Liquidity and Capital Resources
The Company’s primary uses of liquidity are for the purchase of vehicles for its rental fleet, including required collateral enhancement under its fleet financing structures, non-vehicle capital expenditures and working capital. The Company uses both cash and letters of credit to support asset-backed vehicle financing programs. The Company also uses letters of credit or insurance bonds to secure certain commitments related to airport concession agreements, insurance programs and for other purposes. The Company’s primary sources of liquidity are cash generated from operations, secured vehicle financing, sales proceeds from disposal of used vehicles, letters of credit provided under the Senior Secured Credit Facilities and amounts payable under insurance bonds.
The Company believes that its cash generated from operations, cash balances and secured vehicle financing programs are adequate to meet its liquidity requirements for the near future. The Company added $500 million of asset-backed medium-term notes in July 2011 through the issuance of its Series 2011-1 notes, and $150 million of additional fleet funding capacity in September 2011 by increasing and extending the Series 2010-3 VFN. In October 2011, the Company further modified its fleet debt capacity by terminating the $200 million Series 2010-1 VFN and the $300 million Series 2010-2 VFN, and issuing the $400 million Series 2011-2 notes. These financings together provide a funding source for future debt maturities, including any future rapid amortization event that would occur as a result of an event of bankruptcy with respect to the Monoline under the Series 2007-1 notes. Based on its current cash position, availability under the Senior Secured Credit Facilities, and availability under its secured vehicle financing programs, the Company believes it has adequate resources available to meet its fleet financing needs.
The secured vehicle financing programs require varying levels of credit enhancement or overcollateralization, which are provided by a combination of cash, vehicles and letters of credit. Enhancement levels vary based on the source of debt used to finance the vehicles. The letters of credit are provided under the Company’s Revolving Credit Facility. Additionally, enhancement levels are seasonal and increase significantly during the second quarter when the fleet is at peak levels. Enhancement requirements under asset-backed financing sources have changed significantly for the rental car industry as a whole over the past few years, and as a result, enhancement levels under the Series 2011-1 notes, the Series 2011-2 notes and the Series 2010-3 VFN are approximately 45% compared to 30% on the Series 2007-1 notes.
Cash generated by operating activities of $458.5 million for the nine months ended September 30, 2011 was primarily the result of net income, adjusted for net depreciation and a decrease in the income taxes receivable related to the receipt of a $49.8 million federal income tax overpayment.
Cash used in investing activities was $326.4 million.
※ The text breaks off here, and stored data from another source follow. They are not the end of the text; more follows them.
-- ==== Sys2Proof/Tests/Slice0.lean ====
section
/-!
SUPPORT. Tests: the checks of WellFormed, the spec's own checkpoints and worked cases, and for each statement with hypotheses a
witness: a concrete state and operands that meet them all, clause by clause, at boundary values. Expected values come from the spec's
tables (named at each test).
-/

-- One theorem at a time: many kernel evaluations at once hold more memory than one after another.
set_option Elab.async false

namespace Sys2Proof.Tests

open Sys2Proof Sys2Proof.Machine

/-! ### Helpers -/

/-- The next state of an answer. -/
def after (o : Host.Outcome State Fault Refusal) : State :=
  match o with
  | .next s => s
  | .fault _ | .refused _ => State.reset

/-- The answer is this next state. -/
theorem next_after (c : Instr) (s : State) : exec c s = .next (after (exec c s)) := by cases c <;> rfl

/-- A site ENABLED with the default parameters. -/
def on (n : SiteId) (s : State) : State := s.setSite n { s.site n with state := .enabled }

/-- Sites D1 and D2 ENABLED. -/
def twoSites : State := on 2 (on 1 State.reset)

/-- The words of a descriptor of DEGREE 1 to DEGREE 2, target −150, tag 7, last of its chain. -/
def words (kind handle first count preset : Nat) : Fetch :=
  { w0 := BitVec.ofNat 32 (kind + 256 + 65536 * handle), w1 := 0x02010101, w2 := BitVec.ofNat 32 (first + 65536 * count),
    w3 := BitVec.ofNat 32 (0xFF6A + 65536 * preset), w4 := 0xFFFF, w5 := 7 }

/-- The burst of the descriptor at 0x4000 has been granted. -/
def fetched (f : Fetch) (s : State) : State :=
  { s with walker := { state := .fetching, current := some 0x4000, fetched := some f },
           port := { s.port with holder := .walkerBurst } }

/-- Channel 3, DEGREE 1 to DEGREE 2, slices 40..43. -/
def channel (st : ChanState) (p : Option TransRef) : Channel :=
  { state := st, src := .degree 1, dst := .degree 2, first := 40, count := 4, target := -150,
    applied := if st = .active then .att 50 else .blocked, motion := if st = .rising then some (.att 50) else none,
    pending := p, desc := some 0x4020 }

/-- A slot of channel 3. -/
def slotOf (k : TransKind) (drive : Drive) : Slot := { kind := k, handle := 3, desc := some 0x4020, dest := 2, swing := 7, held := false, drive }

/-- Channel 3 in a state, with a transition. -/
def withChannel (st : ChanState) (p : Option TransRef) (s : State) : State := s.setChan 3 (channel st p)

/-- An entry of channel 3 in the Wait List. -/
def waiting (k : TransKind) (s : State) : State :=
  { s with waitList := [{ kind := k, handle := 3, desc := some 0x4020, dest := 2 }] }

/-- Sixty-four entries in the Wait List. -/
def full (s : State) : State :=
  { s with waitList := List.replicate 64 { kind := .rise, handle := 9, desc := none, dest := 5 } }

/-- Channel 3 owns or claims slice 40 of IN(D1), or another does. -/
def slice40 (e : Entry) (s : State) : State := s.setEntry (.slice 1 40) e

/-! ### WellFormed: an ill-formed command for each check is refused -/

theorem test_wellFormed_resetAssert : (Instr.resetAssert 5).wellFormed = false ∧ (Instr.resetAssert 4).wellFormed = true := by
  decide
theorem test_wellFormed_unknownCommand :
    (Instr.unknownCommand 1 0).wellFormed = false ∧ (Instr.unknownCommand 7 0).wellFormed = false ∧
    (Instr.unknownCommand 0 0).wellFormed = true ∧ (Instr.unknownCommand 8 0).wellFormed = true := by decide
theorem test_wellFormed_suppressedWrite :
    (Instr.suppressedWrite 0x0000 0xF 0).wellFormed = false ∧ (Instr.suppressedWrite 0x4014 0xF 0).wellFormed = false ∧
    (Instr.suppressedWrite 0x0401 0xF 0).wellFormed = false ∧ (Instr.suppressedWrite 0x4018 0xF 0).wellFormed = true ∧
    (Instr.suppressedWrite 0x8000 0xF 0).wellFormed = true := by decide
/-- The table gives bits for no row (notes/assumptions/1.md). -/
theorem test_noWordSpellsACommand : decodeTableWord 8 0 = none ∧ State.reset.withFetchWord 8 0 = State.reset := ⟨rfl, rfl⟩

/-! ### The spec's checkpoints -/

/-- Table 2-2 (R25). -/
theorem test_lin_table : lin (-500) = 10 ∧ lin (-497) = 11 ∧ lin (-150) = 31623 ∧ lin (-40) = 398107 ∧ lin 200 = 100000000 := by
  decide +kernel
/-- Section 2.8.1: four slices at −100 dt measure −40 dt; log(10) is −498 (R26). -/
theorem test_log_cases : log 400000 = .dt (-40) ∧ log 10 = .dt (-498) ∧ log 9 = .noLight := by decide +kernel
/-- The check of the nine ASCII digits is the CRC's published check value for 0x1021 from 0xFFFF (R41). -/
theorem test_crc : crc16 [0x31, 0x32, 0x33, 0x34, 0x35, 0x36, 0x37, 0x38, 0x39] = 0x29B1#16 := by decide +kernel
/-- R127: an error of ±23 with gain 8 gives ±11, before the limit of one step. -/
theorem test_correction_truncates :
    correction { step := 50, gain := 8 } 23 = 11 ∧ correction { step := 50, gain := 8 } (-23) = -11 ∧
    correction { step := 5, gain := 8 } 23 = 5 ∧ correction { step := 5, gain := 1 } 2 = 1 := by decide
/-- Section 6.14: with S = 30 a fall from 50 sends 80, 110, 140, 170, 200, BLOCKED. -/
theorem test_fall_shape :
    nextAttenuation .fall .blocked (.att 50) 30 = .att 80 ∧ nextAttenuation .fall .blocked (.att 170) 30 = .att 200 ∧
    nextAttenuation .fall .blocked (.att 200) 30 = .blocked ∧ nextAttenuation .rise (.att 50) .blocked 30 = .att 200 ∧
    nextAttenuation .rise (.att 50) (.att 80) 30 = .att 50 := by decide
/-- R3, R4: the end forms and the refused pairs. -/
theorem test_ends :
    decodeEnd 0x0701 = some (.degree 7) ∧ decodeEnd 0x0801 = none ∧ decodeEnd 0x0B12 = some (.addPort 1 11) ∧
    decodeEnd 0x0C12 = none ∧ decodeEnd 0x0023 = none ∧ kindOf (.degree 1) (.degree 1) = none ∧
    kindOf (.addPort 0 0) (.degree 3) = some .add ∧ kindOf (.degree 3) (.addPort 0 0) = none := by decide
/-- R193, R195, R196: a status word, a record's first and last words, and a message's bytes, written out from Tables 12-3, 12-7, 12-9. -/
theorem test_layouts :
    statusWord .refused true 11 0x21 = 0x210B0106#32 ∧
    (Record.words { kind := .site, site := some 9, code := 3, tick := 5 }).1 = 0x0300091B#32 ∧
    (Record.words { kind := .chainEnd, code := 2, tick := 5, tag := some 7, desc := some 0x4020, detail := 256 }).2.2 =
      (7#32, 0x01004020#32) ∧
    SettingMsg.bytes { module := 8, seq := 3, first := 300, count := 4, input := .degree 6, port := some 11, setting := .blocked,
                       cls := .shutter } = [8, 3, 44, 1, 4, 6, 11, 254, 1] := by decide
/-- R154, R192: out-of-range bytes of word 0 are replaced and marked. -/
theorem test_setup_clamps :
    let r := loadSetup (Vector.replicate 16 0)
    r.1.step = 1 ∧ r.1.pacing = 1 ∧ r.1.budget = 1 ∧ r.1.gain = 1 ∧ r.1.staleLimit = 50 ∧ r.2 = 0x042B#16 := by
  decide +kernel
/-- R4.9 worked sequence: the SETUP at 0x4000 is TAKEN, RISING, and the open setting is sent to module 2. -/
theorem test_setup_taken :
    let t := after (exec .setup (fetched (words 1 3 40 4 255) twoSites))
    (t.chan 3).state = .rising ∧ (t.link 2).out.map (·.msg.setting) = some (.att 200) ∧ t.inFlight = [0x4000] ∧
    t.queue.length = 3 := by decide +kernel
/-- Section 4.9: a RETARGET of a RISING channel is refused PENDING, and a chain's end is journalled. -/
theorem test_retarget_pending :
    let t := after (exec .retarget (fetched (words 3 3 40 4 255) (withChannel .rising (some (.slot 0)) twoSites)))
    (t.chan 3).target = -150 ∧ t.inFlight = [] ∧ t.queue.length = 4 ∧ t.walker.state = .idle ∧ t.attn.chainEnd = true := by
  decide +kernel
/-- A TICK wraps the counter (R1). -/
theorem test_tick_wraps : (after (exec .tick { State.reset with tick := 0xFFFFFFFF })).tick = 0 := by decide +kernel
/-- R61: bits above bit 15 make an operand bad. -/
theorem test_go_bad_operand : (after (exec (.go 0x014000) State.reset)).cmd.result = 3 := by decide +kernel

/-! ### Witnesses: the machine and its invariants -/

/-- A state with a TICK waiting, a byte in the plan memory, a slot of swing 7 committed on D2, an entry owned and claimed. -/
def busy : State :=
  { slice40 { owner := some 3, claimant := some 4 } ((withChannel .rising (some (.slot 0)) twoSites).setSlot 0
      (some (slotOf .rise .sent))) with
    pending := [.tick], mem := [(3, 1)], committed := Vector.ofFn fun d => if d.val = 2 then 7 else 0,
    queue := [.word 0x4018 1 false], waitList := [{ kind := .rise, handle := 9, desc := none, dest := 5, skip := 8, barrier := true }],
    journal := { produced := 255, handOver := [.record { kind := .gap, tick := 0 }] },
    port := { waiting := [{ dir := .write, address := 1, enables := 0xF, data := 5 }], fairness := 8 } }

theorem witness_step : busy.pending = .tick :: [] ∧ ∃ t, step busy = .next t := ⟨by decide +kernel, _, rfl⟩

theorem witness_invariants :
    busy.memoryOk ∧ busy.journalOk ∧ busy.handOverOk ∧ busy.queueOk ∧ busy.boundsOk ∧ busy.waitOk ∧ busy.passDue = false := by
  refine ⟨?_, ?_, ?_, ?_, ?_, ?_, ?_⟩
  · show Memory.wf _ = true; decide +kernel
  · show Journal.fill _ ≤ 256; decide +kernel
  · show recordCount _ ≤ 256; decide +kernel
  · show _ ∧ _; decide +kernel
  · show _ ∧ _; decide +kernel
  · show _ ∧ _; decide +kernel
  · decide +kernel

theorem witness_swing : busy.swingOk ∧ busy.swingOf 2 = 7 := ⟨by show ∀ d, _; decide +kernel, by decide +kernel⟩
theorem witness_links : busy.linksOk := by
  show ∀ m, (busy.link m).bounded
  have h : ∀ m, levelCount (busy.link m).queue ≤ 16 ∧ (busy.link m).shutters.length ≤ 256 ∧ (busy.link m).out = none := by
    decide +kernel
  intro m
  exact ⟨(h m).1, (h m).2.1, fun o ho => by rw [(h m).2.2] at ho; cases ho⟩
theorem witness_params : busy.paramsOk := by
  have h : ∀ n, (busy.site n).active = {} ∧ (busy.site n).buffered = none := by decide +kernel
  intro n
  refine ⟨?_, fun p hp => by rw [(h n).2] at hp; cases hp⟩
  rw [(h n).1]
  show _ ∧ _
  decide
theorem witness_settings : busy.settingsOk := by
  refine ⟨?_, ?_, ?_⟩
  · have h : ∀ h, (busy.chan h).applied = .blocked ∧ ((busy.chan h).motion = none ∨ (busy.chan h).motion = some (.att 50)) := by
      decide +kernel
    intro g
    refine ⟨by rw [(h g).1]; trivial, fun m hm => ?_⟩
    rcases (h g).2 with h' | h' <;> rw [h'] at hm <;> cases hm
    show 50 ≤ 200
    decide
  · have h : ∀ m, (busy.link m).out = none ∧ (busy.link m).queue = [] := by decide +kernel
    intro m
    exact ⟨fun o ho => (by rw [(h m).1] at ho; cases ho), fun r hr => (by rw [(h m).2] at hr; cases hr)⟩
  · have h : ∀ e ∈ busy.waitList, e.preset = none := by decide +kernel
    intro e he p hp
    rw [h e he] at hp
    cases hp
theorem witness_claims : busy.claimsOk ∧ (busy.entry (.slice 1 40)).claimant = some 4 := by
  refine ⟨fun r => ?_, by decide +kernel⟩
  by_cases hr : r = .slice 1 40
  · subst hr; decide +kernel
  · have h : busy.entry r = State.reset.entry r := by
      show (State.setEntry _ (.slice 1 40) _).entry r = _
      rw [State.entry_setEntry, if_neg hr]
      cases r <;> rfl
    intro hc
    rw [h] at hc
    exact absurd (by cases r <;> simp [State.entry, State.reset, Vector.get_eq_getElem]) hc
theorem witness_waiting : busy.waitingOk ∧ busy.port.waiting ≠ [] := by
  refine ⟨fun c hc => ?_, by decide +kernel⟩
  have : c = { dir := .write, address := 1, enables := 0xF, data := 5 } := by simpa [busy] using hc
  subst this
  have h : windowOffset busy.base 4 = none := by decide +kernel
  intro _ o (ho : windowOffset busy.base 4 = some o)
  rw [h] at ho
  cases ho
theorem entry_own (e : Entry) (l : List EntryRef) (s : State) (q : EntryRef) :
    (l.foldl (fun t r => t.setEntry r e) s).entry q = if q ∈ l then e else s.entry q := by
  induction l generalizing s with
  | nil => simp
  | cons r l ih =>
    rw [List.foldl_cons, ih, State.entry_setEntry]
    by_cases h1 : q ∈ l <;> by_cases h2 : q = r <;> simp [h1, h2]
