-- ==== Sys2Proof/Machine/Operands.lean ====
section
/-! DEFINITION. Operands: the channel arithmetic of 00_scope.md R11, the pixel word of 20_memory.md R53, the slot number of
40_hash_lut.md R110, and the pixel a chunk's operands stand for (43_decoder.md R175 to R181). -/

namespace Sys2Proof.Machine

/-- `s8(v)` (R11): the signed reading of the low 8 bits of an integer. -/
def s8 (v : Int) : Int := let t := v % 256; if t < 128 then t else t - 256

/-- `sub8(a, b)` (R11, R148): the channel difference modulo 256 read as signed. -/
def sub8 (a b : Byte) : Int := s8 (a.toNat - b.toNat)

/-- `add8(a, d)` (R11): channel addition modulo 256. -/
def add8 (a : Byte) (d : Int) : Byte := BitVec.ofInt 8 (a.toNat + d)

/-- `word(p)` (R53): R in bits 31:24, G in 23:16, B in 15:8, A in 7:0. -/
def wordOfPixel (p : Pixel) : Word := p.r ++ p.g ++ p.b ++ p.a

/-- `pixel(w)` (R53), the inverse of `word`. -/
def pixelOfWord (w : Word) : Pixel :=
  ⟨w.extractLsb' 24 8, w.extractLsb' 16 8, w.extractLsb' 8 8, w.extractLsb' 0 8⟩

/-- HASH (R110): `(3R + 5G + 7B + 11A) mod 64`, the sum formed without loss. -/
def hash (p : Pixel) : BitVec 6 :=
  BitVec.ofNat 6
    ((p.r.toNat * Config.hashR + p.g.toNat * Config.hashG + p.b.toNat * Config.hashB + p.a.toNat * Config.hashA) % Config.lutSlots)

/-- The pixel of an RGB chunk (R175): its bytes, and the alpha of `prev`. -/
def rgbPixel (prev : Pixel) (r g b : Byte) : Pixel := ⟨r, g, b, prev.a⟩

/-- The pixel of a DIFF chunk (R180): each colour channel plus its delta modulo 256, and the alpha of `prev`. -/
def diffPixel (prev : Pixel) (dr dg db : Int) : Pixel := ⟨add8 prev.r dr, add8 prev.g dg, add8 prev.b db, prev.a⟩

/-- The pixel of a LUMA chunk (R181): `dr = dg + drg` and `db = dg + dbg` as integers, then as DIFF. -/
def lumaPixel (prev : Pixel) (dg drg dbg : Int) : Pixel := diffPixel prev (dg + drg) dg (dg + dbg)

end Sys2Proof.Machine
end

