-- ==== Sys2Proof/Machine/Step.lean ====
section
/-! DEFINITION. The step of the machine, and the placing of one instruction where DEC fetches next. -/

namespace Sys2Proof.Machine

/-- One step: one turn of one agent. -/
def step (s : State) : Host.Outcome State Fault Refusal := advance s

/-- `s` with the instruction whose bits are `w` stored at DEC's `ip`, and all that it takes for the very next step to run it (log entry
11): DEC BUSY, ILEN and NPIX large enough for the chunk's bytes and for the longest run, and DEC's turn next. -/
def State.withFetchWord (s : State) (nbits w : Nat) : State :=
  { s with
    dec :=
      { s.dec with
        str := Memory.writeList s.dec.str s.dec.ip (tableBytes nbits w)
        ilen := BitVec.ofNat 32 (max s.dec.ilen.toNat (s.dec.ip + 5))
        npix := BitVec.ofNat 32 (max s.dec.npix.toNat (s.dec.op + Config.runMax))
        status := .busy }
    agenda := .decStep :: s.agenda }

end Sys2Proof.Machine
end

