/-- What the branches of a step can do, for a run counter as it is between steps: a run is flushed or counted, and any other pixel has a
chunk of its own. -/
theorem process_cases {e : EncUnit} (hrun : e.run.toNat ≤ 61) (px : Pixel) (last : Bool) :
    (px = e.prev ∧ (e.run.toNat + 1 = 62 ∨ last = true) ∧
      e.process px last = some (e.produced (encode (.run (e.run.toNat + 1))) 0 e.lut)) ∨
    (px = e.prev ∧ e.run.toNat + 1 ≠ 62 ∧ last = false ∧ e.process px last = some (e.produced [] (e.run + 1) e.lut)) ∨
    (px ≠ e.prev ∧ ∃ i, (select e.prev e.lut px).chunk? px = some i ∧ i.wellFormed = true ∧
      e.process px last = some (e.produced (e.pendingRunBytes ++ encode i) 0 (Lut.write e.lut px))) := by
  by_cases hprev : px = e.prev
  · rw [process_of_eq_prev hprev, encode_run (by omega), Nat.add_sub_cancel]
    by_cases hflush : e.run.toNat + 1 = 62 ∨ last = true
    · exact .inl ⟨hprev, hflush, absorb_flush hrun hflush⟩
    · obtain ⟨hmax, hlast⟩ := not_or.mp hflush
      rw [Bool.not_eq_true] at hlast
      exact .inr (.inl ⟨hprev, hmax, hlast, absorb_count hrun hmax hlast⟩)
  · obtain ⟨i, hi, hwf⟩ := select_chunk_of_ne hprev e.lut
    exact .inr (.inr ⟨hprev, i, hi, hwf, process_of_chunk hrun hi last⟩)

/-- No branch refuses (R154). -/
theorem exists_process_eq {e : EncUnit} (hrun : e.run.toNat ≤ 61) (px : Pixel) (last : Bool) :
    ∃ bytes run lut, e.process px last = some (e.produced bytes run lut) := by
  obtain ⟨-, -, h⟩ | ⟨-, -, -, h⟩ | ⟨-, i, -, -, h⟩ := process_cases hrun px last <;> exact ⟨_, _, _, h⟩

/-- Settles O29: no branch refuses, and the common end leaves the unit BUSY or in DONE. -/
theorem encStepNeverFaults : Obligations.EncStepNeverFaults := by
  intro s hbusy hinv
  obtain ⟨bytes, run, lut, hp⟩ := exists_process_eq hinv.run_le (s.enc.pixRead s.enc.i) (decide (s.enc.i + 1 = s.enc.npix.toNat))
  obtain ⟨t, hturn, hadv, -⟩ := encTurn_of_process ⟨hbusy, hinv.run_le, rfl⟩ hp
  refine ⟨t, hturn, ?_, hadv.fault_frame⟩
  by_cases hlast : s.enc.i + 1 = s.enc.npix.toNat
  · exact .inr (hadv.done hlast)
  · exact .inl ((hadv.status_frame hlast).trans hbusy)

/-! The branches with channel differences (R148 to R151). -/

/-- A difference modulo 256 in the signed range is `sub8` (R148). -/
theorem sub8_eq {x p : Byte} {d : Int} (h : (d - (x.toNat - p.toNat)) % 256 = 0 ∧ -128 ≤ d ∧ d ≤ 127) : sub8 x p = d := by
  have hs := s8_spec (x.toNat - p.toNat)
  unfold sub8
  omega

/-- After an index miss with unchanged alpha the three differences decide. -/
theorem select_of_encDelta {s : State} {px : Pixel} {dr dg db : Int} (h : s.EncDelta px dr dg db) :
    select s.enc.prev s.enc.lut px =
      if fitsDiff dr dg db then .diff dr dg db else if fitsLuma dr dg db then .luma dg (dr - dg) (db - dg) else .rgb := by
  rw [select_of_miss h.not_run h.miss, if_pos h.alpha, selectDelta, sub8_eq h.dr_eq, sub8_eq h.dg_eq, sub8_eq h.db_eq]

theorem fitsDiff_iff {dr dg db : Int} :
    fitsDiff dr dg db = true ↔ (-2 ≤ dr ∧ dr ≤ 1) ∧ (-2 ≤ dg ∧ dg ≤ 1) ∧ (-2 ≤ db ∧ db ≤ 1) := by
  simp [fitsDiff, and_assoc]

theorem fitsLuma_iff {dr dg db : Int} :
    fitsLuma dr dg db = true ↔
      (-32 ≤ dg ∧ dg ≤ 31) ∧ (-8 ≤ dr - dg ∧ dr - dg ≤ 7) ∧ (-8 ≤ db - dg ∧ db - dg ≤ 7) := by
  simp [fitsLuma, and_assoc]

/-- A turn of ENC for a pixel with a chunk of its own: its bytes after the pending run, and LUT.WRITE. -/
theorem encTurn_of_chunk {s : State} {px : Pixel} {i : Instr} (hs : s.EncReady px)
    (hi : (select s.enc.prev s.enc.lut px).chunk? px = some i) :
    ∃ t, encTurn s = .next t ∧ EncAdvances s t px (s.enc.pendingRunBytes ++ encode i) 0 ∧ EncLutWritten s t px := by
  obtain ⟨t, hturn, hadv, hlut⟩ := encTurn_of_process hs (process_of_chunk hs.run_le hi _)
  exact ⟨t, hturn, hadv, encLutWritten_of_lut_eq hlut⟩

/-- Settles O24: the differences select DIFF, whose byte has the three fields. -/
theorem encDiffBranch : Obligations.EncDiffBranch := by
  intro s px dr dg db h hr hg hb
  obtain ⟨x, hx⟩ := Int.eq_ofNat_of_zero_le (by omega : 0 ≤ dr + 2)
  obtain ⟨y, hy⟩ := Int.eq_ofNat_of_zero_le (by omega : 0 ≤ dg + 2)
  obtain ⟨z, hz⟩ := Int.eq_ofNat_of_zero_le (by omega : 0 ≤ db + 2)
  have hbyte : BitVec.ofInt 8 (0x40 + (dr + 2) * 16 + (dg + 2) * 4 + (db + 2)) = BitVec.ofNat 8 (0x40 + x * 16 + y * 4 + z) := by
    rw [hx, hy, hz, ← BitVec.ofInt_natCast]
    rfl
  rw [hbyte, ← encode_diff hx hy hz (by omega) (by omega) (by omega)]
  refine encTurn_of_chunk h.ready ?_
  rw [select_of_encDelta h, if_pos (fitsDiff_iff.mpr ⟨hr, hg, hb⟩)]
  rfl

/-- Settles O25: the differences select LUMA, whose bytes have the three fields. -/
theorem encLumaBranch : Obligations.EncLumaBranch := by
  intro s px dr dg db h hdiff hg hrg hbg
  obtain ⟨x, hx⟩ := Int.eq_ofNat_of_zero_le (by omega : 0 ≤ dg + 32)
  obtain ⟨y, hy⟩ := Int.eq_ofNat_of_zero_le (by omega : 0 ≤ dr - dg + 8)
  obtain ⟨z, hz⟩ := Int.eq_ofNat_of_zero_le (by omega : 0 ≤ db - dg + 8)
  have hbyte0 : BitVec.ofInt 8 (0x80 + (dg + 32)) = BitVec.ofNat 8 (0x80 + x) := by
    rw [hx, ← BitVec.ofInt_natCast]
    rfl
  have hbyte1 : BitVec.ofInt 8 ((dr - dg + 8) * 16 + (db - dg + 8)) = BitVec.ofNat 8 (y * 16 + z) := by
    rw [hy, hz, ← BitVec.ofInt_natCast]
    rfl
  rw [hbyte0, hbyte1, ← encode_luma hx hy hz (by omega) (by omega)]
  refine encTurn_of_chunk h.ready ?_
  rw [select_of_encDelta h, if_neg (mt fitsDiff_iff.mp hdiff), if_pos (fitsLuma_iff.mpr ⟨hg, hrg, hbg⟩)]
  rfl

/-- Settles O26: the differences fit neither DIFF nor LUMA, and RGB is left. -/
theorem encRgbBranch : Obligations.EncRgbBranch := by
  intro s px dr dg db h hdiff hluma
  refine encTurn_of_chunk (i := .rgb px.r px.g px.b) h.ready ?_
  rw [select_of_encDelta h, if_neg (mt fitsDiff_iff.mp hdiff), if_neg (mt fitsLuma_iff.mp hluma)]
  rfl

/-! The step reads one pixel (R60): with another PIX every operation of a step does the same to the other fields. -/

/-- ENC with another input buffer. -/
def EncUnit.withPix (e : EncUnit) (m : Mem Word) : EncUnit := { e with pix := m }

theorem emit_withPix (e : EncUnit) (m : Mem Word) (i : Instr) : (e.withPix m).emit i = (e.emit i).map fun e' => e'.withPix m := by
  cases hwf : i.wellFormed with
  | true =>
    rw [emit_of_wellFormed hwf, emit_of_wellFormed hwf, appendBytes_eq, appendBytes_eq]
    rfl
  | false =>
    rw [emit_of_not_wellFormed hwf, emit_of_not_wellFormed hwf]
    rfl

theorem flushRun_withPix (e : EncUnit) (m : Mem Word) : (e.withPix m).flushRun = e.flushRun.map fun e' => e'.withPix m := by
  unfold EncUnit.flushRun
  rw [emit_withPix, Option.map_map, Option.map_map]
  rfl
The principal expenditure of cash from investing activities during the nine months ended September 30, 2011 was for purchases of new revenue-earning vehicles, which totaled $983.9 million, partially offset by the sale of revenue-earning vehicles, which totaled $492.0 million, and a $76.1 million decrease in restricted cash and investments from December 31, 2010. Cash and cash equivalents - required minimum balance was eliminated in February 2011 as the $100 million requirement under the Company’s financing arrangements was eliminated (see Note 7 of Notes to Condensed Consolidated Financial Statements). The Company’s need for cash to finance vehicles is seasonal and typically peaks in the second and third quarters of the year when fleet levels build to meet seasonal rental demand. The Company expects to continue to fund its revenue-earning vehicles with borrowings under secured vehicle financing programs, cash provided from operations and from the disposal of used vehicles. The Company also used cash for non-vehicle capital expenditures of $11.2 million. These expenditures consist primarily of airport facility improvements for the Company’s rental locations and information technology-related projects.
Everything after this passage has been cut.